Simple name recognition is good way to initially differentiate your business from others in your market. But more importantly, an e-newsletter emphasizes the expertise that’s available from professionals at your company.

The greatest challenge associated with producing any e-newsletter – one distributed via email – is getting an audience to read it. And even when a recipient originally made a conscious decision to request the newsletter, it’s not unusual for that person to soon find himself deleting the communication unread, marking it as spam, or taking the final step of asking to removed from the subscription list.

Here are few dos and don’ts that will help maintain reader interest in an e-newsletter from a professional service organization.

Do offer news the reader can use. For instance, attorneys might offer tips as to what to do when starting a business and accountants could point out frequently overlooked tax deductions. Make the articles memorable, pithy and to the point.

Don’t make the publication just another advertisement. In fact, it will enhance the credibility of your e-newsletter if you don’t overtly “sell” anything at all. While articles can address issues that readers may be facing as well as the available solutions, avoid talking about your own company’s specific offerings. Consumers are savvy. If they read about a problem in your newsletter, they’ll assume you have a product or service to meet their needs.

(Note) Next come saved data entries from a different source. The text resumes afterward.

/-! ### The obligation -/

/-- Settles O18: each read finds the same in both buffers, so each phase ends in the same state but for IN. -/
theorem parseReadsOnlyTheRange : Obligations.ParseReadsOnlyTheRange := by
  rintro i s t m (rfl | rfl) hsame h
  · cases h
    exact congrArg Host.Outcome.next (tagPhase_setMem hsame)
  · cases h
    exact congrArg Host.Outcome.next (lengthPhase_setMem hsame)

end Sys2Proof.Machine
end

section
/-! Proofs for 30_encoding.md, the words: a command word whose must-be-zero bits are 0 is the encoder's word over its
own fields (rules R48, R53, R60), so that decoding and encoding undo each other (rules R54, R55). -/

namespace Sys2Proof

/-! ### Words with the must-be-zero bits 0 -/

theorem clearOfB_iff_cmdWord (cmd : Word) :
    cmd &&& reservedOfB = 0 ↔ cmdWord (opField cmd) 0#4 0#2 (bField cmd) = cmd := by
  rw [reservedOfB_clear, BitVec.toNat_eq, toNat_cmdWord, toNat_opField, toNat_bField]
  simp only [BitVec.toNat_zero]
  omega

theorem clearOfBnB_iff_cmdWord (cmd : Word) :
    cmd &&& reservedOfBnB = 0 ↔ cmdWord (opField cmd) 0#4 (bnField cmd) (bField cmd) = cmd := by
  rw [reservedOfBnB_clear, BitVec.toNat_eq, toNat_cmdWord, toNat_opField, toNat_bnField, toNat_bField]
  simp only [BitVec.toNat_zero]
  omega

theorem clearOfNone_iff_cmdWord (cmd : Word) :
    cmd &&& reservedOfNone = 0 ↔ cmdWord (opField cmd) 0#4 0#2 0#8 = cmd := by
  rw [reservedOfNone_clear, BitVec.toNat_eq, toNat_cmdWord, toNat_opField]
  simp only [BitVec.toNat_zero]
  omega

theorem clearOfRs_iff_cmdWord (cmd : Word) :
    cmd &&& reservedOfRs = 0 ↔ cmdWord (opField cmd) (rsField cmd) 0#2 0#8 = cmd := by
  rw [reservedOfRs_clear, BitVec.toNat_eq, toNat_cmdWord, toNat_opField, toNat_rsField]
  simp only [BitVec.toNat_zero]
  omega

/-! ### Decoding undoes encoding -/

section Clear
variable (op : Byte) (rs : BitVec 4) (bn : BitVec 2) (b : Byte) (i : Instr)

theorem ifReservedClear_cmdWord_b : ifReservedClear (cmdWord op 0#4 0#2 b) reservedOfB i = .ok i :=
  if_pos ((clearOfB_iff_cmdWord _).mpr (by simp))

theorem ifReservedClear_cmdWord_bnB : ifReservedClear (cmdWord op 0#4 bn b) reservedOfBnB i = .ok i :=
  if_pos ((clearOfBnB_iff_cmdWord _).mpr (by simp))

theorem ifReservedClear_cmdWord_none : ifReservedClear (cmdWord op 0#4 0#2 0#8) reservedOfNone i = .ok i :=
  if_pos ((clearOfNone_iff_cmdWord _).mpr (by simp))

theorem ifReservedClear_cmdWord_rs : ifReservedClear (cmdWord op rs 0#2 0#8) reservedOfRs i = .ok i :=
  if_pos ((clearOfRs_iff_cmdWord _).mpr (by simp))

end Clear

/-- Settles O1: the encoder's word has the OP of the command's row, its row's must-be-zero bits are 0, and its fields
stand for the operands. -/
theorem decodeOfEncodeIsTheCommand : Obligations.DecodeOfEncodeIsTheCommand := by
  intro i
  unfold decode
  cases i with
  | tclass b | tcons b | tprim b | tmulti b | tlast b | lvalid b | lmulti b | lgetlen b =>
    simp [encode, Instr.opcode, ifReservedClear_cmdWord_b]
  | tvalid b n | tnumf b n => simp [encode, Instr.opcode, ifReservedClear_cmdWord_bnB]
  | tparse | lparse | clrerr => simp [encode, Instr.opcode, ifReservedClear_cmdWord_none]
  | rd r | wr r value => simp [encode, Instr.opcode, ifReservedClear_cmdWord_rs]

/-! ### Encoding undoes decoding -/

/-- A row of the opcode map: where its must-be-zero bits are 0 the word is the encoder's over its own fields, so it is
the one its command encodes to, with DATA the value of WR or 0 (rules R52, R53, R60). -/
theorem encode_of_row {cmd data m : Word} {i j : Instr} {rs : BitVec 4} {bn : BitVec 2} {b : Byte}
    (hrow : ifReservedClear cmd m i = .ok j) (hop : (opField cmd).toNat = i.opcode.toNat)
    (hword : cmd &&& m = 0 → cmdWord (opField cmd) rs bn b = cmd)
    (henc : encode i = (cmdWord i.opcode rs bn b, if i.opcode.toNat = 0x32 then data else 0)) :
    encode j = (cmd, if cmd.toNat / 2 ^ 24 = 0x32 then data else 0) := by
  obtain ⟨hclear, rfl⟩ := ifReservedClear_ok.mp hrow
  rw [henc, ← toNat_opField, ← hop, ← BitVec.eq_of_toNat_eq hop, hword hclear]

/-- Settles O6: `encode_of_row` over the rows of the opcode map, which are numbered in `decode`'s order: those that use
B, B and BN, no field, and RS. -/
theorem decodedPairEncodesBack : Obligations.DecodedPairEncodesBack := by
  intro cmd data i h
  have onB := (clearOfB_iff_cmdWord cmd).mp
  have onBnB := (clearOfBnB_iff_cmdWord cmd).mp
  have onNone := (clearOfNone_iff_cmdWord cmd).mp
  have onRs := (clearOfRs_iff_cmdWord cmd).mp
  unfold decode at h
  split at h
  case h_1 hop | h_2 hop | h_3 hop | h_4 hop | h_5 hop | h_8 hop | h_9 hop | h_10 hop =>
    exact encode_of_row h hop onB rfl
  case h_6 hop | h_7 hop => exact encode_of_row h hop onBnB (by rw [encode, ByteNo.toBits_ofBits]; rfl)
  case h_11 hop | h_12 hop | h_15 hop => exact encode_of_row h hop onNone rfl
  case h_13 hop | h_14 hop => exact encode_of_row h hop onRs (by rw [encode, RegSel.toBits_ofBits]; rfl)
  case h_16 => cases h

Do make it plain that you’re local. People are more open to information that comes from a “neighbor.” Work references to area landmarks or events into the various articles. As silly as it may seem, people enjoying saying to themselves, “I know where that is.” Referring to local places and events will make your business seem less abstract to potential customers.

Don’t pontificate. A “message” from the company president or CEO is generally bad enough as a reader turn-off, but it may be forgivable if that message offers the “news you can use” component mentioned earlier. Observations about the state of the union, environmental policy, what’s wrong with kids today, or any other topic outside of the author’s professional expertise however, is a definite no-no.

Do keep it brief. While you may have articles that link to your Web site for more additional (non sales) information, the amount of content visible at first glance, should not take up much more room than one screen length. The format should also make it easy for the reader to scan for topics of interest, and quickly glean the facts.

Don’t overload your readers. Make sure the people to whom you send your newsletter have a reasonable chance of being interested in the information you’re providing. And your total number of broadcast communications (the e-newsletter plus any other announcements, alerts, sales promotions, etc.) should appear in their inboxes no more frequently than twice a month. Once a month or once every three months is probably often enough for your newsletter to make an impact without becoming an unread annoyance.

Do encourage reader interactivity. Solicit and make it easy for your audience to provide feedback about your newsletter. Not only is this good PR but their ideas could very well have great merit and can enhance your publication. Also make it easy for audience members to introduce people they know to your newsletter. And finally, make it easy for readers to unsubscribe if they wish to do so.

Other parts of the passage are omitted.